Return only the stretch of the material below that begins with the line containing "theorem getLsbD_foldr_shiftConcat (bit" and ends with the line containing "simp only [hr, hg, hb]", exactly; both of those lines belong to it.

- Opening Delimiter -

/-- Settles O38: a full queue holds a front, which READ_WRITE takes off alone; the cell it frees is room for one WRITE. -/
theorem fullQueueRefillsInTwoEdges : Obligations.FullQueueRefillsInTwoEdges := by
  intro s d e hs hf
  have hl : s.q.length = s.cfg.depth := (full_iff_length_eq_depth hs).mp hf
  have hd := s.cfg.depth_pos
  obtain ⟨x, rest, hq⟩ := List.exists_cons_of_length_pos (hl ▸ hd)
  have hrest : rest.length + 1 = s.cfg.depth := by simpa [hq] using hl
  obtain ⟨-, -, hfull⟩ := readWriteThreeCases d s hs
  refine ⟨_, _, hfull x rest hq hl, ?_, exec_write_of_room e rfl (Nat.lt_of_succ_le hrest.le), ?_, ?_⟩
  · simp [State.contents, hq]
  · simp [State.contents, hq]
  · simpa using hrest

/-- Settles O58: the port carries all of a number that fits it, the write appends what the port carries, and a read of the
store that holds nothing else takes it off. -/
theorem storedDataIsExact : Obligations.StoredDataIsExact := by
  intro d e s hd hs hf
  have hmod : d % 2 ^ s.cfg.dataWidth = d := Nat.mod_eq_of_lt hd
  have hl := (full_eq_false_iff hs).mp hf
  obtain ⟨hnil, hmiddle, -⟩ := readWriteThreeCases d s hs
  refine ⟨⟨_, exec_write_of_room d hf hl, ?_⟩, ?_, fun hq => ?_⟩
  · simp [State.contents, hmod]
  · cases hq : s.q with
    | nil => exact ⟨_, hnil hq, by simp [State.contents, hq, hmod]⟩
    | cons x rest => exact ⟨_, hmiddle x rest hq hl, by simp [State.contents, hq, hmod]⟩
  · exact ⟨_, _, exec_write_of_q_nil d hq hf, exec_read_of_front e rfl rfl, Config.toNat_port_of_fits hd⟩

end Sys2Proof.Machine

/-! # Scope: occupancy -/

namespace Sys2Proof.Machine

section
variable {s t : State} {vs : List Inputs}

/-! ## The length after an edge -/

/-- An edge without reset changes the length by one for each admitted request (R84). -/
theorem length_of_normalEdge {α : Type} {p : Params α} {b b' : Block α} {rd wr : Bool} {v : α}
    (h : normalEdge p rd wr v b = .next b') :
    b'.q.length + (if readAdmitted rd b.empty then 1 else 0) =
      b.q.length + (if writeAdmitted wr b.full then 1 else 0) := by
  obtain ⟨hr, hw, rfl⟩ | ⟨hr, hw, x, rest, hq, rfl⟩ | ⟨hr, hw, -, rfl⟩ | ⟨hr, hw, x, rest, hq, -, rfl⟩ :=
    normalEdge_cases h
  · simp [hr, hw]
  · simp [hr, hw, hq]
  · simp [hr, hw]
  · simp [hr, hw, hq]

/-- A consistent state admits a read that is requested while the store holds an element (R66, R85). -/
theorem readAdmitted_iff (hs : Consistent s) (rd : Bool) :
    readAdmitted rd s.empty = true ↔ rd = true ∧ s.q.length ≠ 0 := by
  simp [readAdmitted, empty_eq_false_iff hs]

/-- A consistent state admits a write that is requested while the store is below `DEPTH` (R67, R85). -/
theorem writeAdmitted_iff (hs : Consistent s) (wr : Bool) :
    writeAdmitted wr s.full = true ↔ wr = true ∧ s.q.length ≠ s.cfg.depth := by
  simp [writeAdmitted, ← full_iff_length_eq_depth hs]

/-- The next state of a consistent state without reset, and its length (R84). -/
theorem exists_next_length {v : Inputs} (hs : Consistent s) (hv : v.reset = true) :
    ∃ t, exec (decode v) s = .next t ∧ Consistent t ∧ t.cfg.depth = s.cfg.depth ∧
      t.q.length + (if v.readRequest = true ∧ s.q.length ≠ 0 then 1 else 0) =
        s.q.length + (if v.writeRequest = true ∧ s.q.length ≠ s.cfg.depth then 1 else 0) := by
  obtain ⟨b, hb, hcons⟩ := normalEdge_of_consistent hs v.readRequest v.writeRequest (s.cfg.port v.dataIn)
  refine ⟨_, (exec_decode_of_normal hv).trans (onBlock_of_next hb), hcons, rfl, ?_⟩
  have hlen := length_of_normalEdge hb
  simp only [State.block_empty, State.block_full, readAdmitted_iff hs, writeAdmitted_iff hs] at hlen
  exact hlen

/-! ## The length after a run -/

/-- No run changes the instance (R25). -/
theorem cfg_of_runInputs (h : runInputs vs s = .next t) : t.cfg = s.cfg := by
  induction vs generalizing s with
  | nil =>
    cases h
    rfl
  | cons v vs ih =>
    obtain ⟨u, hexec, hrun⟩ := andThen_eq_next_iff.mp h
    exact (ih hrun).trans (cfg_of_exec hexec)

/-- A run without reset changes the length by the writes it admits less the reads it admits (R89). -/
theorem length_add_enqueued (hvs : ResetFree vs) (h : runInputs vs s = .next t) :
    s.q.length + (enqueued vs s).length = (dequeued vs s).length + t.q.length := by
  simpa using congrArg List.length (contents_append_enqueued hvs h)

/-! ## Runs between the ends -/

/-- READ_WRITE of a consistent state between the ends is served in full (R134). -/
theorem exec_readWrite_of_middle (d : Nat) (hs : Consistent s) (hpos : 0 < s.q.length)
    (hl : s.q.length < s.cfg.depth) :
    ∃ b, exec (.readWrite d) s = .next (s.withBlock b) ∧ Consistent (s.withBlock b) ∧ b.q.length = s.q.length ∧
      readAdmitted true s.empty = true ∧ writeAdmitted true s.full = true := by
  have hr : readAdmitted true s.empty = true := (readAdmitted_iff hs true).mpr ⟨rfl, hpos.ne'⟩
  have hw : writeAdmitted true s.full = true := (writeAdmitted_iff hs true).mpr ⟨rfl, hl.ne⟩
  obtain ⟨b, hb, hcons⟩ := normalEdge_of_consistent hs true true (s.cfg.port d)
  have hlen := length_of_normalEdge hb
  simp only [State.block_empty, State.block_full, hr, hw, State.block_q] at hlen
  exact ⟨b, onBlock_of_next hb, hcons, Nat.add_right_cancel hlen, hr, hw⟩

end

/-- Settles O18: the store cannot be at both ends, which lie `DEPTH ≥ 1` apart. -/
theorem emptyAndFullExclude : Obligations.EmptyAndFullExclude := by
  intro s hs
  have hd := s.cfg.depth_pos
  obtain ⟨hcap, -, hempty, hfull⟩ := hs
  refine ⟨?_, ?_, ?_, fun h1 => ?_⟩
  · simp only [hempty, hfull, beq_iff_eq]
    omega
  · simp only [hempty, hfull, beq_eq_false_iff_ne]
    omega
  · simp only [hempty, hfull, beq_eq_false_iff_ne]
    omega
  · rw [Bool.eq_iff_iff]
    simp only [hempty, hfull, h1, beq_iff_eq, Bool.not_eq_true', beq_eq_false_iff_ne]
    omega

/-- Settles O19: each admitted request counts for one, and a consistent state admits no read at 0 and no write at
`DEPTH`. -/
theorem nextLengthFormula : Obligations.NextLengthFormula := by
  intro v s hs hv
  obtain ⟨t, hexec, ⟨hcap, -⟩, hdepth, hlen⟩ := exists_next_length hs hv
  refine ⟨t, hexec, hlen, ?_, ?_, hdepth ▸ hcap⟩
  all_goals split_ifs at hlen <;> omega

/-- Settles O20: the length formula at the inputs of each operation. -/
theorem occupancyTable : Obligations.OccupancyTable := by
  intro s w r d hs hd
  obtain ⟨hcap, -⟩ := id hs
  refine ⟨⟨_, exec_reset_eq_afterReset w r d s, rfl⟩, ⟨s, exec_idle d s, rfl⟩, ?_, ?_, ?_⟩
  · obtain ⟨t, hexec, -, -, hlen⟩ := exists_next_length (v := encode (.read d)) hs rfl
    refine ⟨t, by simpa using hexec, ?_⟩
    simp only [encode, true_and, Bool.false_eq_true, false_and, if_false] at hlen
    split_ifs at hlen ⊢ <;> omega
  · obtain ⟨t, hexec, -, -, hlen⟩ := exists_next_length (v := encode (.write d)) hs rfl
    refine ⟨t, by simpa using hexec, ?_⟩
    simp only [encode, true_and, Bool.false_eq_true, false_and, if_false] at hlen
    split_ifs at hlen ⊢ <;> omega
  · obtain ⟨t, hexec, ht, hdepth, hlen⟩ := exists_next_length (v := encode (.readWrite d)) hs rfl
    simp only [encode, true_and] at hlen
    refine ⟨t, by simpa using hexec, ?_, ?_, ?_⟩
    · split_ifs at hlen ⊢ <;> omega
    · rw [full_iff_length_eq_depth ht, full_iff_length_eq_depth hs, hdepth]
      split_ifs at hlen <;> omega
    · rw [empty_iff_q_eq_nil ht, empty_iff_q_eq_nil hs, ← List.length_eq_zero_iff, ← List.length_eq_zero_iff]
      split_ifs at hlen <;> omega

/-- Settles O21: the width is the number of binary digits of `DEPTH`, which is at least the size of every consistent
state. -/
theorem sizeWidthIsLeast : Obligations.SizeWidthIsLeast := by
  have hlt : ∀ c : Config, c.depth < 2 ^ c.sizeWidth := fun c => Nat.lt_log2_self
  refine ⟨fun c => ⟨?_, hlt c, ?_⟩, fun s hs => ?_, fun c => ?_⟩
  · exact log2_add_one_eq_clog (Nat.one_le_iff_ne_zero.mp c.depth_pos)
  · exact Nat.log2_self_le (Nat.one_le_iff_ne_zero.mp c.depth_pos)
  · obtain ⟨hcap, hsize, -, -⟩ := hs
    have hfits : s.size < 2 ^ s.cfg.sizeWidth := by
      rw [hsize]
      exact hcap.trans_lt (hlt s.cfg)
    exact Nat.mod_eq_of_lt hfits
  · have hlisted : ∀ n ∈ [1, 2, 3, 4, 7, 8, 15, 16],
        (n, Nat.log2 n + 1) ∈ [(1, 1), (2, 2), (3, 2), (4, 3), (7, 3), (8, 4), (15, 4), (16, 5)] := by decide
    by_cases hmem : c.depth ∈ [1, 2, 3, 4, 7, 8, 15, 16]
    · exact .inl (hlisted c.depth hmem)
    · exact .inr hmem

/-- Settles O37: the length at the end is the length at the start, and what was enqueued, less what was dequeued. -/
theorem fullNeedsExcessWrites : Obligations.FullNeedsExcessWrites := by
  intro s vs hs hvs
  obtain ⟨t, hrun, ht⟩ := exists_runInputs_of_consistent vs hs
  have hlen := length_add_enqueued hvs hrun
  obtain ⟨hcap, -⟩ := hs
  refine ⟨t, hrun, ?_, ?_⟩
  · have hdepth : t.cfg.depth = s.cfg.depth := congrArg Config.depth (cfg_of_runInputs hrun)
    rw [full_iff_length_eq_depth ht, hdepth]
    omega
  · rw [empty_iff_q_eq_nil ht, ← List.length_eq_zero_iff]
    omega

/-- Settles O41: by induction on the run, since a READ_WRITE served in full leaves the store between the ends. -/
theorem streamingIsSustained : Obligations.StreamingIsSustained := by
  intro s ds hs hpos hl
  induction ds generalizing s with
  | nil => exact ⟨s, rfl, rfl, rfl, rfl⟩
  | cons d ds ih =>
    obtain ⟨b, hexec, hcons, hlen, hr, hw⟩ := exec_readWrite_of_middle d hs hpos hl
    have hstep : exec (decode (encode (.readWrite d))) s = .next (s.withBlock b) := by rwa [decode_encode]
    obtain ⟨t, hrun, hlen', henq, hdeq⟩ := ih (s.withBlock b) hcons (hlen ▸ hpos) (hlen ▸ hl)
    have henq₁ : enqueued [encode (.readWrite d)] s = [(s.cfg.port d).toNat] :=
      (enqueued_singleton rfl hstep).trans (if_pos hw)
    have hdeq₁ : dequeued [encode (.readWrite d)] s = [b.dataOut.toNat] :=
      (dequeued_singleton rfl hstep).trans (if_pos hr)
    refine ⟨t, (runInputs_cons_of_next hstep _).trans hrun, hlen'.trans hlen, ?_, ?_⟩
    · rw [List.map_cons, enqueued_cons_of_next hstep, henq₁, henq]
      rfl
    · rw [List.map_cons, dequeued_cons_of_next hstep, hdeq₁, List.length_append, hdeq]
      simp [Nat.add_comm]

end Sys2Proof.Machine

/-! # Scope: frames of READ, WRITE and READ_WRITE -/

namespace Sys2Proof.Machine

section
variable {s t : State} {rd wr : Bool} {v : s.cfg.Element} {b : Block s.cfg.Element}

- Closing Delimiter -
- Opening Delimiter -

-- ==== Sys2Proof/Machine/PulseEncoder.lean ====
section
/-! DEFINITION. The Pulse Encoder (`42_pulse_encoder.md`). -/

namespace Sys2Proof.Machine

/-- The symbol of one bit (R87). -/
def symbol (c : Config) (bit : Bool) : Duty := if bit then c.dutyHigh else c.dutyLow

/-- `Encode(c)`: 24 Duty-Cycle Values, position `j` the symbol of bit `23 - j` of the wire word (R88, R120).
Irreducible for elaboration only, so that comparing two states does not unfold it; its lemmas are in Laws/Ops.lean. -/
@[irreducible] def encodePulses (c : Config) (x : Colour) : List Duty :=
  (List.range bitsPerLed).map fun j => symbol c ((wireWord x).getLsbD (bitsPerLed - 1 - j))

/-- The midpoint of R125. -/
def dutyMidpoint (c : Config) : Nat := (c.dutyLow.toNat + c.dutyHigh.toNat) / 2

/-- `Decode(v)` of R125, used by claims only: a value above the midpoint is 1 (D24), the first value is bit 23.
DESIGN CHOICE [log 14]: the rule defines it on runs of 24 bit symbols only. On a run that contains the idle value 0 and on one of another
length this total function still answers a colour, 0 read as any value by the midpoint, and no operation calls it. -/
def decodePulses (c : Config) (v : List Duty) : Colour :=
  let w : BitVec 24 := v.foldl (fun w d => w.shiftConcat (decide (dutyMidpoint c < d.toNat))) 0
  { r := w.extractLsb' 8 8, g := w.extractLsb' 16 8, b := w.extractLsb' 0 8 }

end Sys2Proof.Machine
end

- Closing Delimiter -
- Opening Delimiter -

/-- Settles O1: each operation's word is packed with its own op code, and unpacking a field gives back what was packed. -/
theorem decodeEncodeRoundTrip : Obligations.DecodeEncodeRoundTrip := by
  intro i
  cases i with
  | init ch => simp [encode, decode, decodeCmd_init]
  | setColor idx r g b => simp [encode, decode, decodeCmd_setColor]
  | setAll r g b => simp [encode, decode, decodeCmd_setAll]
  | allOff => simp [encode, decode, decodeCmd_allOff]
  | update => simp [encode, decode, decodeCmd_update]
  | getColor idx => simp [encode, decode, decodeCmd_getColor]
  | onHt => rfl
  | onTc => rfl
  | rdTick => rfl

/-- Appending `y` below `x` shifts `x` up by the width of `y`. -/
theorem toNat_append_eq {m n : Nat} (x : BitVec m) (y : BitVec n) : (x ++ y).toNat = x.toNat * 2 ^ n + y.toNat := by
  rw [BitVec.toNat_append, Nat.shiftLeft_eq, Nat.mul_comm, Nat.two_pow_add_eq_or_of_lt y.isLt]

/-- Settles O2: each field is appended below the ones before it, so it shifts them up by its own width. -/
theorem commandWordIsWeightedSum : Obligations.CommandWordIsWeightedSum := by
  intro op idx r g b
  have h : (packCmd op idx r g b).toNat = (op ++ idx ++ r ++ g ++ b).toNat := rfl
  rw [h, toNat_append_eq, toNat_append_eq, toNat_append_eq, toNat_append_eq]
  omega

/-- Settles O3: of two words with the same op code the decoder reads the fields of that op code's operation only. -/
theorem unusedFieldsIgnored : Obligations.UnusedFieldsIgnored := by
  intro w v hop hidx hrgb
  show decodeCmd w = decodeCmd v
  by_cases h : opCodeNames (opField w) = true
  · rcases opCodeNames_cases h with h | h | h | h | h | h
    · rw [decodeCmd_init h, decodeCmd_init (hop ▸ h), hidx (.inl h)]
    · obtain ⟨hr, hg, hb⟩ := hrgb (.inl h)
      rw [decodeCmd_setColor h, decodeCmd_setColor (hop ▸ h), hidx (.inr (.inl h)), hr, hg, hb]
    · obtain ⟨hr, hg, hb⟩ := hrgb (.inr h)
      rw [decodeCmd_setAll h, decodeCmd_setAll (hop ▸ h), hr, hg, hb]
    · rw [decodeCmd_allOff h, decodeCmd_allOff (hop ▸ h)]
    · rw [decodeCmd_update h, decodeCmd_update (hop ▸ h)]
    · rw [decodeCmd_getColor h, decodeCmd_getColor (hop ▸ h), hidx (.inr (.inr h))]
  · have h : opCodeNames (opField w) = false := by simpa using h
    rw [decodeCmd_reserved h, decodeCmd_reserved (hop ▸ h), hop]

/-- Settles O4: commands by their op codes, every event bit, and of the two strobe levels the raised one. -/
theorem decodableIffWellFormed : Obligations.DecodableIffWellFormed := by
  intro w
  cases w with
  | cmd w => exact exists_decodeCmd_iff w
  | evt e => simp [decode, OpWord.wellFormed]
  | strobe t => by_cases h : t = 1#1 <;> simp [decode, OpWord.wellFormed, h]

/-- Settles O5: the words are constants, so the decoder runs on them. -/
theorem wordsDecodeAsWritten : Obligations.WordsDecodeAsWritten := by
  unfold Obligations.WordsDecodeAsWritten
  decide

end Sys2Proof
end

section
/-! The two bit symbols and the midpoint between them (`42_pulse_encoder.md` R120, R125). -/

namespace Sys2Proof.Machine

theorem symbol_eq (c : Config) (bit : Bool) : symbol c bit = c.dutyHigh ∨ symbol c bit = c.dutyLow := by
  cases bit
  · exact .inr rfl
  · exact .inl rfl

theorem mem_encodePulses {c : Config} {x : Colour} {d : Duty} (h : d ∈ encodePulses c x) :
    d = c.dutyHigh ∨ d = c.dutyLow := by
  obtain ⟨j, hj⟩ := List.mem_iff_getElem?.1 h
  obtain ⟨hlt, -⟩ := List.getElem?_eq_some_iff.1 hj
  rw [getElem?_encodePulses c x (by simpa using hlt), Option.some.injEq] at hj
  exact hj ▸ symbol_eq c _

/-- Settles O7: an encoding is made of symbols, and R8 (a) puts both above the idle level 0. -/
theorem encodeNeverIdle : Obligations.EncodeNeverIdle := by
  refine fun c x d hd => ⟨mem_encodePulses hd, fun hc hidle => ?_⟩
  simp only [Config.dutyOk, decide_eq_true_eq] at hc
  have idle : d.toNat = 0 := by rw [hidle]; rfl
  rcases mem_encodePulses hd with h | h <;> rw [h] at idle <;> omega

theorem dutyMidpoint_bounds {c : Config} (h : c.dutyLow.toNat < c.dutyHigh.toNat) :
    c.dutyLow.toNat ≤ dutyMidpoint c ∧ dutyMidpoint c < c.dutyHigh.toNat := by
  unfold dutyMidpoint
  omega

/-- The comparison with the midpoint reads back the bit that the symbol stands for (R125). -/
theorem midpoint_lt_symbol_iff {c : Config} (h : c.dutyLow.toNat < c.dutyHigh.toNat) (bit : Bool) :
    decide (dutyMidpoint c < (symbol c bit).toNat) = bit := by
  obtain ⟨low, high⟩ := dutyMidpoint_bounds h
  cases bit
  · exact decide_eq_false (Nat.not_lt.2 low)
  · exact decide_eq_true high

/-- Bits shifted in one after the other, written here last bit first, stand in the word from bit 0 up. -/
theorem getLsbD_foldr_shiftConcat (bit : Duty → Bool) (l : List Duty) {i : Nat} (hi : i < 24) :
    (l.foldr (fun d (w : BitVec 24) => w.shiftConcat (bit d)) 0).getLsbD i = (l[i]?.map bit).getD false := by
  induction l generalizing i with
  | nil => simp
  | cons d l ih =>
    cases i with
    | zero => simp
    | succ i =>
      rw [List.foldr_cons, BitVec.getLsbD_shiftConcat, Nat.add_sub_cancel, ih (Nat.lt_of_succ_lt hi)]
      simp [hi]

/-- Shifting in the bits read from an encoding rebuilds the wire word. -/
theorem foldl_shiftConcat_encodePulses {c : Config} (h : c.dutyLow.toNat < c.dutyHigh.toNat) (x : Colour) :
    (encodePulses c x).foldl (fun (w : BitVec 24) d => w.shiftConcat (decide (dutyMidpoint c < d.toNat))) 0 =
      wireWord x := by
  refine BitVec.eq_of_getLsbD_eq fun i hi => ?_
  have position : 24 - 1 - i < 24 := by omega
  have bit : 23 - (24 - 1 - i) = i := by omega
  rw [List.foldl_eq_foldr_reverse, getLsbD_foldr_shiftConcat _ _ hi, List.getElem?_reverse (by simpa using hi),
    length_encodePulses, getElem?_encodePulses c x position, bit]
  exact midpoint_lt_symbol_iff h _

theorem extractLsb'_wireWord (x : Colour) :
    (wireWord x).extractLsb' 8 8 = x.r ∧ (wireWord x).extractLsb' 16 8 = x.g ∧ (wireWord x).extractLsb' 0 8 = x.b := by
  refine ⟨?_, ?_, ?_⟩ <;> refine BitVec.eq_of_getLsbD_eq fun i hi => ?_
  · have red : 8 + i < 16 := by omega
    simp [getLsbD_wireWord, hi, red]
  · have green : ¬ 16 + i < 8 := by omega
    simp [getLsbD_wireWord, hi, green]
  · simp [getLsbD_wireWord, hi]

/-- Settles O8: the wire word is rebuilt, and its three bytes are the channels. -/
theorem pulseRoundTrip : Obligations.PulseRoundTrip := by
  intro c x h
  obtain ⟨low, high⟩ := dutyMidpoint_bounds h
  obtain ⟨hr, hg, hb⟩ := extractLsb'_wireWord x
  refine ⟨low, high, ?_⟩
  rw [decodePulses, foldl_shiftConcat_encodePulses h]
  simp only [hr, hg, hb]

- Closing Delimiter -

- TASK SOLUTION -
theorem getLsbD_foldr_shiftConcat (bit : Duty → Bool) (l : List Duty) {i : Nat} (hi : i < 24) :
    (l.foldr (fun d (w : BitVec 24) => w.shiftConcat (bit d)) 0).getLsbD i = (l[i]?.map bit).getD false := by
  induction l generalizing i with
  | nil => simp
  | cons d l ih =>
    cases i with
    | zero => simp
    | succ i =>
      rw [List.foldr_cons, BitVec.getLsbD_shiftConcat, Nat.add_sub_cancel, ih (Nat.lt_of_succ_lt hi)]
      simp [hi]

/-- Shifting in the bits read from an encoding rebuilds the wire word. -/
theorem foldl_shiftConcat_encodePulses {c : Config} (h : c.dutyLow.toNat < c.dutyHigh.toNat) (x : Colour) :
    (encodePulses c x).foldl (fun (w : BitVec 24) d => w.shiftConcat (decide (dutyMidpoint c < d.toNat))) 0 =
      wireWord x := by
  refine BitVec.eq_of_getLsbD_eq fun i hi => ?_
  have position : 24 - 1 - i < 24 := by omega
  have bit : 23 - (24 - 1 - i) = i := by omega
  rw [List.foldl_eq_foldr_reverse, getLsbD_foldr_shiftConcat _ _ hi, List.getElem?_reverse (by simpa using hi),
    length_encodePulses, getElem?_encodePulses c x position, bit]
  exact midpoint_lt_symbol_iff h _

theorem extractLsb'_wireWord (x : Colour) :
    (wireWord x).extractLsb' 8 8 = x.r ∧ (wireWord x).extractLsb' 16 8 = x.g ∧ (wireWord x).extractLsb' 0 8 = x.b := by
  refine ⟨?_, ?_, ?_⟩ <;> refine BitVec.eq_of_getLsbD_eq fun i hi => ?_
  · have red : 8 + i < 16 := by omega
    simp [getLsbD_wireWord, hi, red]
  · have green : ¬ 16 + i < 8 := by omega
    simp [getLsbD_wireWord, hi, green]
  · simp [getLsbD_wireWord, hi]

/-- Settles O8: the wire word is rebuilt, and its three bytes are the channels. -/
theorem pulseRoundTrip : Obligations.PulseRoundTrip := by
  intro c x h
  obtain ⟨low, high⟩ := dutyMidpoint_bounds h
  obtain ⟨hr, hg, hb⟩ := extractLsb'_wireWord x
  refine ⟨low, high, ?_⟩
  rw [decodePulses, foldl_shiftConcat_encodePulses h]
  simp only [hr, hg, hb]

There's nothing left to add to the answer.